Tuesday, September 21, 2004

To Understand the worldwide ideological battle...

...-- especially the one between America and Western Europe and within America itself -- one must understand the vast differences between leftist and rightist worldviews and between secular and religious (specifically Judeo-Christian) values.

That is the first paragraph of Dennis Prager's article: The left thinks legally, the right thinks morally.

As I just heard on the radio today, the Left is scared of moral absolutes, and they avoid it at all costs, in arenas.

Dennis continues:
Whatever their feelings about George W. Bush or about attacking Iraq, for most of those on the Left, the rightness or wrongness of toppling Saddam Hussein's regime was determined by its legality (i.e., whether it was authorized by the U.N. Security Council). On the other hand, for those who supported attacking Iraq, whether the war was deemed legal played no role in their assessment of its rightness or wrongness.
To those who supported removing Saddam Hussein by force, if the United Nations did not authorize it, it was a reflection on the morality of the United Nations, not the morality of the war.

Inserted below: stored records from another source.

/-- The checks refuse a region on a device only. -/
theorem exists_device_of_refuse {denied devices : List Range} {rs : List Region}
    (h : checkRegions denied devices rs = .refuse) : ∃ r ∈ rs, ∃ d ∈ devices, d.overlaps r.range = true := by
  simp only [checkRegions] at h
  (repeat' split at h) <;> cases h
  next hany => simpa using hany

/-- Settles O16: only a device makes a command answer anything but a next state, and every end writes one outcome. -/
theorem everyCommandEnds : Obligations.EveryCommandEnds := by
  refine fun i s => ⟨fun hdevices => ?_, ?_, fun t h => ?_⟩
  · cases hexec : exec i s with
    | next t => exact ⟨t, rfl⟩
    | fault f => cases hexec ▸ exec_executes i s
    | refused r =>
      cases hexec ▸ exec_executes i s with
      | device hpre hcheck =>
        obtain ⟨r, hr, d, hd, hoverlaps⟩ := exists_device_of_refuse hcheck
        cases (hdevices r hr d hd).symm.trans hoverlaps
  · cases hexec : exec i s with
    | next t => exact .inr ⟨t, rfl⟩
    | fault f => cases hexec ▸ exec_executes i s
    | refused r =>
      cases hexec ▸ exec_executes i s
      exact .inl rfl
  · rcases exec_cases h with ⟨b, m, hdone, rfl⟩ | ⟨code, info, hmem, -, rfl⟩ | ⟨code, info, b, m, hlate, rfl⟩
    · have hb : s.cur.SameButWork b := hdone.sameButWork
      rw [hb]
      exact ⟨rfl, rfl, .inl ⟨rfl, rfl, rfl, rfl⟩⟩
    · exact ⟨rfl, rfl, .inr ⟨rfl, rfl, ne_noFault_of_mem_commandFaults hmem⟩⟩
    · have hb : s.cur.SameButWork b := hlate.sameButWork
      rw [hb]
      exact ⟨rfl, rfl, .inr ⟨rfl, rfl, ne_noFault_of_mem_commandFaults hlate.mem_partialFaults.1⟩⟩

/-- Settles O18: of the three ends of a command only the partial faults leave more than STATUS and FAULT_INFO. -/
theorem preciseFaults : Obligations.PreciseFaults := by
  intro i s t herr h hterr hcode
  rcases exec_cases h with ⟨b, m, hdone, rfl⟩ | ⟨code, info, -, -, rfl⟩ | ⟨code, info, b, m, hlate, rfl⟩
  · have hb : s.cur.SameButWork b := hdone.sameButWork
    rw [hb] at hterr
    cases herr.symm.trans hterr
  · exact ⟨info, rfl⟩
  · exact absurd hlate.mem_partialFaults.2 hcode

/-- Settles O17: a fault recorded on what a command leaves writes ERR, FAULT and BUSY of STATUS only. -/
theorem faultRecorded : Obligations.FaultRecorded := by
  intro i s t herr h hterr
  have hrecorded : ∃ code info b, s.cur.SameButWork b ∧ code ∈ commandFaults i ∧ t.cur = b.raise code info := by
    rcases exec_cases h with ⟨b, m, hdone, rfl⟩ | ⟨code, info, hmem, -, rfl⟩ | ⟨code, info, b, m, hlate, rfl⟩
    · have hb : s.cur.SameButWork b := hdone.sameButWork
      rw [hb] at hterr
      cases herr.symm.trans hterr
    · exact ⟨code, info, s.cur, rfl, hmem, rfl⟩
    · exact ⟨code, info, b, hlate.sameButWork, hlate.mem_partialFaults.1, rfl⟩
  obtain ⟨code, info, b, hb, hmem, ht⟩ := hrecorded
  have hidle : t.cur.status.busy = false := by rw [ht]; rfl
  refine ⟨?_, hidle, ?_, ?_, ?_, ?_, ?_, ?_, fun w hreset => ?_⟩
  · rw [ht]; exact hmem
  · rw [ht, hb]; rfl
  · rw [ht, hb]; rfl
  · rw [ht, hb]; rfl
  · rw [ht, hb]; rfl
  · simp [Block.irq, ht]
  · rw [ht]; rfl
  · rw [State.hostWrite_cmd_of_idle hreset hidle]
    rfl

end Frames

end Sys2Proof.Machine
end

section
/-! What a command does to memory: the bytes it writes, the form it keeps, the bytes it depends on; the statements O19 and O22
(20_memory R84 to R86, 60_exceptions R276). -/

namespace Sys2Proof.Machine

section MemoryEffects

variable {s t : State} {i : Instr}

/-! ### The bytes a command writes -/

/-- `m'` comes from `m` by writes to the written regions `rs` names: no other byte changes, and the form and the bound of
memory are kept. -/
structure WritesRegions (rs : List Region) (m m' : Memory) : Prop where
  outside : ∀ a, (∀ r ∈ rs, r.write = true → r.range.has a = false) → m'.read a = m.read a
  wf : m.wf = true → m'.wf = true
  inSpace : m.inSpace = true → m'.inSpace = true

theorem WritesRegions.refl (rs : List Region) (m : Memory) : WritesRegions rs m m := ⟨fun _ _ => rfl, id, id⟩

theorem WritesRegions.trans {rs : List Region} {m₁ m₂ m₃ : Memory} (h : WritesRegions rs m₁ m₂)
    (h' : WritesRegions rs m₂ m₃) : WritesRegions rs m₁ m₃ :=
  ⟨fun a ha => (h'.outside a ha).trans (h.outside a ha), h'.wf ∘ h.wf, h'.inSpace ∘ h.inSpace⟩

/-- Bytes stored from the start of a written region. -/
theorem WritesRegions.writeBytes (hpass : s.ChecksPass i) {r : Region} (hr : r ∈ s.cur.regions i) (hw : r.write = true)
    {bytes : List Byte} (hl : bytes.length ≤ r.len) (m : Memory) :
    WritesRegions (s.cur.regions i) m (m.writeBytes r.base bytes) := by
  obtain ⟨houtside, hwf, hspace⟩ := State.writeBytes_region hpass hr hw bytes hl m
  exact ⟨houtside, hwf, hspace⟩

/-- Bits put into a destination with room for them. -/
theorem WritesRegions.putBits (hpass : s.ChecksPass i) (hr : s.cur.dstRegion ∈ s.cur.regions i) {bits : Bits}
    (hroom : s.cur.Room bits.length) : WritesRegions (s.cur.regions i) s.mem (putBits (s.cur, s.mem) bits).2 := by
  have hfit : 0 < s.cur.pushes bits.length → s.cur.dstLen.toNat + s.cur.pushes bits.length ≤ s.cur.dstCap.toNat := by
    intro hpos
    rcases hroom with h | h
    · omega
    · exact h
  obtain ⟨houtside, hwf, hspace⟩ := putBits_mem (s.cur, s.mem) bits (s.cur.dstAddr.toNat + s.cur.dstCap.toNat)
    fun hpos => ⟨by have := hfit hpos; simp only [Block.pushes] at this ⊢; omega, hroom.lt⟩
  have hspaceFits : s.cur.dstAddr.toNat + s.cur.dstCap.toNat ≤ Config.addressSpace := by
    rcases Nat.eq_zero_or_pos s.cur.dstCap.toNat with hzero | hpos
    · rw [hzero, Nat.add_zero]
      exact s.cur.dstAddr.isLt.le
    · exact State.region_fits hpass hr hpos
  refine ⟨fun a ha => houtside a ?_, hwf, hspace hspaceFits⟩
  have hrange := (Range.has_eq_false _ _).1 (ha _ hr rfl)
  simp only [Region.range, Block.dstRegion] at hrange ⊢
  omega

/-- One byte stored inside the destination. -/
theorem WritesRegions.write (hpass : s.ChecksPass i) (hr : s.cur.dstRegion ∈ s.cur.regions i)
    (hroom : s.cur.dstLen.toNat + 1 ≤ s.cur.dstCap.toNat) (v : Byte) :
    WritesRegions (s.cur.regions i) s.mem (s.mem.write (s.cur.dstAddr.toNat + s.cur.dstLen.toNat) v) := by
  have hfits : s.cur.dstAddr.toNat + s.cur.dstCap.toNat ≤ Config.addressSpace :=
    State.region_fits hpass hr (show 0 < s.cur.dstCap.toNat by omega)
  refine ⟨fun a ha => ?_, Memory.wf_write _ _ _, Memory.inSpace_write _ _ _ (by omega)⟩
  have hrange := (Range.has_eq_false _ _).1 (ha _ hr rfl)
  simp only [Region.range, Block.dstRegion] at hrange
  exact Memory.read_write_other _ _ (by omega)

/-- A command that completes writes its written regions only. -/
theorem Completes.writesRegions {b : Block} {m : Memory} (hpass : s.ChecksPass i) (h : Completes s i b m) :
    WritesRegions (s.cur.regions i) s.mem m := by
  cases h with
  | @hufCount f hok => exact .writeBytes hpass (r := s.cur.metaRegion true) (by simp [Block.regions]) rfl f.length_bytes.le _
  | hufPutSym hcode hroom => exact .putBits hpass (by simp [Block.regions]) hroom
  | bwPut hroom => exact .putBits hpass (by simp [Block.regions]) (by rwa [length_lowBits])
  | bwFinish hcnt hcap => exact .write hpass (by simp [Block.regions]) hcap _
  | @hufEncode f hok hfit =>
    refine .trans (.writeBytes hpass (r := s.cur.metaRegion true) (by simp [Block.regions]) rfl f.length_bytes.le _) ?_
    exact .writeBytes hpass (r := s.cur.dstRegion) (by simp [Block.regions]) rfl (by simpa [packAll] using hfit : _ ≤ s.cur.dstCap.toNat) _
  | @hufDecode root out b hcap htree hout =>
    have hlen := (decodeSymbols_block s.mem root s.cur.origSize.toNat
      (s.cur.decodeStart (s.mem.readFreq s.cur.metaAddr.toNat))).1
    rw [hout] at hlen
    exact .writeBytes hpass (r := s.cur.dstRegion) (by simp [Block.regions]) rfl (hlen.trans hcap) _
  | lzwEncode hfit =>
    exact .writeBytes hpass (r := s.cur.dstRegion) (by simp [Block.regions]) rfl (by rwa [length_codeBytes]) _
  | lzwDecode hcap hout henough hstrict =>
    exact .writeBytes hpass (r := s.cur.dstRegion) (by simp [Block.regions]) rfl
      ((List.length_take_le _ _).trans hcap) _
  | _ => exact .refl _ _

/-- What a partial fault has written: as many bytes as DST_LEN says, from the start of the destination (60_exceptions
R276). -/
theorem FailsLate.written {code : FaultCode} {info : Nat} {b : Block} {m : Memory} (h : FailsLate s i code info b m) :
    ∃ bytes : List Byte, m = s.mem.writeBytes s.cur.dstAddr.toNat bytes ∧ b.dstLen.toNat = bytes.length ∧
      bytes.length ≤ s.cur.dstCap.toNat ∧ s.cur.dstRegion ∈ s.cur.regions i ∧ b.bwOpen = false ∧ b.bwAcc = 0 ∧ b.bwCnt = 0 := by
  have hcap64 := s.cur.dstCap.isLt
  cases h with
  | @hufDecode root out b hcap htree hout =>
    obtain ⟨hlen, p, q, hblock⟩ := decodeSymbols_block s.mem root s.cur.origSize.toNat
      (s.cur.decodeStart (s.mem.readFreq s.cur.metaAddr.toNat))
    rw [hout] at hlen hblock
    cases hblock
    refine ⟨_, rfl, ?_, hlen.trans hcap, by simp [Block.regions], rfl, rfl, rfl⟩
    simp only [BitVec.toNat_ofNat] at hlen ⊢
    omega
  | lzwEncode hk hroom hfull =>
    refine ⟨_, rfl, ?_, ?_, by simp [Block.regions], rfl, rfl, rfl⟩
    · simp only [BitVec.toNat_ofNat, length_codeBytes, List.length_take]
      omega
    · simp only [length_codeBytes, List.length_take]
      omega
  | lzwDecode hcap hout hfault =>
    refine ⟨_, rfl, ?_, (List.length_take_le _ _).trans hcap, by simp [Block.regions], rfl, rfl, rfl⟩
    simp only [BitVec.toNat_ofNat, List.length_take]
    omega

theorem FailsLate.writesRegions {code : FaultCode} {info : Nat} {b : Block} {m : Memory} (hpass : s.ChecksPass i)
    (h : FailsLate s i code info b m) : WritesRegions (s.cur.regions i) s.mem m := by
  obtain ⟨bytes, rfl, -, hle, hr, -⟩ := h.written
  exact .writeBytes hpass (r := s.cur.dstRegion) hr rfl hle _

/-- Every command writes its written regions only (20_memory R84). -/
theorem exec_writesRegions (h : exec i s = .next t) : WritesRegions (s.cur.regions i) s.mem t.mem := by
  cases executes_of_exec h with
  | prerequisite | check => exact .refl _ _
  | ended hpre hpass hends =>
    cases hends with
    | completed hdone => exact hdone.writesRegions hpass
    | faulted => exact .refl _ _
    | aborted hlate => exact hlate.writesRegions hpass

/-- Settles O19: a partial fault has written DST_LEN bytes from DST_ADDR up and closed the writer. -/
theorem partialFaultsHold : Obligations.PartialFaults := by
  intro i s t herr h hterr hcode
  rcases exec_cases h with ⟨b, m, hdone, rfl⟩ | ⟨code, info, -, hnot, rfl⟩ | ⟨code, info, b, m, hlate, rfl⟩
  · have hb : s.cur.SameButWork b := hdone.sameButWork
    rw [hb] at hterr
    cases herr.symm.trans hterr
  · exact absurd hcode hnot
  · obtain ⟨bytes, rfl, hlen, hle, -, hopen, -⟩ := hlate.written
    refine ⟨hlen.trans_le hle, hopen, fun a ha => ?_⟩
    have hrange := (Range.has_eq_false _ _).1 ha
    simp only [State.aborted, Block.raise_dstLen, hlen] at hrange ⊢
    exact Memory.read_writeBytes_outside _ _ _ _ hrange

/-! ### The bytes a command depends on (20_memory R86) -/

/-- Memory `m` reads as the state's on the read regions of the command. -/
def State.AgreesOnReads (s : State) (i : Instr) (m : Memory) : Prop :=
  ∀ r ∈ s.cur.regions i, r.write = false → ∀ a, r.range.has a = true → m.read a = s.mem.read a

section Dependence

variable {m : Memory} (hagree : s.AgreesOnReads i m)
include hagree

/-- The bytes of a read region are the same. -/
theorem State.AgreesOnReads.read_eq {r : Region} (hr : r ∈ s.cur.regions i) (hw : r.write = false) {a : Nat}
    (hlo : r.base ≤ a) (hhi : a < r.base + r.len) : m.read a = s.mem.read a :=
  hagree r hr hw a ((Range.has_iff _ _).2 ⟨hlo, hhi⟩)
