/-- A push at the local end; the far-end entry of a full hardware part moves to the spill list. None where there is room at no
level. -/
def State.pushLocal (s : State) (core b : Nat) (p : Packet) : Option State :=
  let d := vat Deque.init (s.core core).deques b
  if d.hw.length < 64 then some (s.modCore core fun k => k.modDeque b fun e => { e with hw := p :: e.hw })
  else
    let moved := (d.hw[63]?).toList
    let put := fun (t : State) => t.modCore core fun k => k.modDeque b fun e =>
      { e with
        hw := p :: e.hw.take 63
        spill := if spillHasRoom e.spill then
            match e.spill with
            | g :: rest => { g with pkts := moved ++ g.pkts } :: rest
            | [] => [⟨moved, none⟩]
          else ⟨moved, none⟩ :: e.spill }
    if spillHasRoom d.spill then some (put s)
    else if s.sramSegments (clusterOf core) < Config.queueSramSegments then some (put s)
    else (s.swapOut (clusterOf core)).map put

/-- A refill: the local-end segment of the spill list to the far side of the hardware part (R60). -/
def Deque.refill (d : Deque) : Deque :=
  if d.hw.length ≤ 32 then
    match d.spill with
    | g :: rest => if g.swapped.isNone then { d with hw := d.hw ++ g.pkts, spill := rest } else d
    | [] => d
  else d

/-- A local pop. -/
def Deque.popLocal (d : Deque) : Option (Packet × Deque) :=
  let d1 := d.refill
  match d1.hw with
  | p :: rest => some (p, { d1 with hw := rest })
  | [] => none

/-- The far-end entry, where a take at the far end finds one (R63): not in a segment that is swapped out. -/
def Deque.farEnd (d : Deque) : Option Packet :=
  match d.spill.getLast? with
  | some g => if g.swapped.isNone then g.pkts.getLast? else none
  | none => d.hw.getLast?

/-- The far-end entry taken. -/
def Deque.dropFar (d : Deque) : Deque :=
  match d.spill.getLast? with
  | some g =>
    let g' : Segment := { g with pkts := g.pkts.dropLast }
    { d with spill := if g'.pkts.isEmpty then d.spill.dropLast else d.spill.dropLast ++ [g'] }
  | none => { d with hw := d.hw.dropLast }

def Deque.isEmpty (d : Deque) : Bool := d.hw.isEmpty && d.spill.isEmpty

/-- A take of a cycle, by its rank, noted at the deque's arbiter (R61). -/
def Deque.take (d : Deque) (now rank : Nat) : Deque := { d with taken := some (now, rank) }

/-- The rank of the take that has been performed in a cycle, if one has. -/
def Deque.takenIn (d : Deque) (now : Nat) : Option Nat := (d.taken.filter fun x => decide (x.1 = now)).map Prod.snd

/-! ## Contexts (R66) -/

def Slot.liveTiles (sl : Slot) : List Nat := (List.range 8).filter fun t => decide ((vat Tile.empty sl.tiles t).shape ≠ 0)

/-- Bytes of the spill area that a context's data takes: the rows and row scales of its live tiles, its accumulators, and both
halves of its planes with their column scales (R66; log 22). -/
def spillOf (sl : Slot) (accs planes : Nat) : Nat :=
  ((sl.liveTiles.map fun t => shRows (vat Tile.empty sl.tiles t).shape * 64 + 128).sum) + accs * 16384 + planes * 17408

def CtxEntry.spill (e : CtxEntry) : Nat := spillOf e.ctx e.accs.length e.planes.length

def Core.spillUsed (c : Core) : Nat := (c.cache.map fun e => e.2.spill).sum

def bitsOf (n : Nat) (v : Nat) : List Nat := (List.range n).filter fun i => decide (v / 2 ^ i % 2 = 1)

def Slot.myAccs (sl : Slot) : List Nat := bitsOf 8 sl.accown.toNat
def Slot.myPlanes (sl : Slot) : List Nat := bitsOf 4 sl.plown.toNat

/-- The lowest free entry of the cache, if it has one and the spill area has room for a context of a size. -/
def Core.roomFor (c : Core) (bytes : Nat) : Option Nat :=
  if c.spillUsed + bytes ≤ 65536 then (List.range 48).find? fun i => !(c.cache.any fun e => decide (e.1 = i)) else none

def Slot.spill (sl : Slot) : Nat := spillOf sl sl.myAccs.length sl.myPlanes.length

/-- k.quantum's cycles left (R101); none: no limit. -/
def State.quantumLeft (s : State) (core : Nat) (q : Option Nat) : Option Nat :=
  match q with
  | some t => if t - s.coreCycle core = 0 then none else some (t - s.coreCycle core)
  | none => none

def State.quantumFrom (s : State) (core : Nat) (q : Option Nat) : Option Nat := q.map (· + s.coreCycle core)

/-- Whether an accumulator of a list is locked by another slot (R191). -/
def Core.locked (c : Core) (slot : Nat) (accs : List Nat) : Bool :=
  accs.any fun i => match (vat Acc.init c.accs i).lock with
    | some n => decide (n ≠ slot)
    | none => false

/-- Whether another slot's instruction holds the lock of an accumulator that a slot claims (R191): its context does not move, and its
task does not retire, until it is free. -/
def State.unitsLocked (s : State) (core slot : Nat) : Bool := (s.core core).locked slot (s.slot core slot).myAccs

He asks why the Left loves worldly law so much (especially to the exclusion of God's laws) and answers:
First, the Left, which is largely secular, regards morality not as absolute, but as relative. This inevitably leads to moral confusion, and no one likes to be morally confused. So instead of moral absolutes, the Left holds legal absolutes. "Legal" for the Left is what "moral" is for the Right. The religious have a belief in God-based moral law, and the Left believes in man-made law as the moral law.

Second, whereas they cannot change God's laws, those on the Left can and do make many of society's laws.
In fact, the Left is intoxicated with law-making. It gives them the power to mold society just as Judeo-Christian values did in the past. Unless one understands that leftist ideals function as a religion, one cannot understand the Left.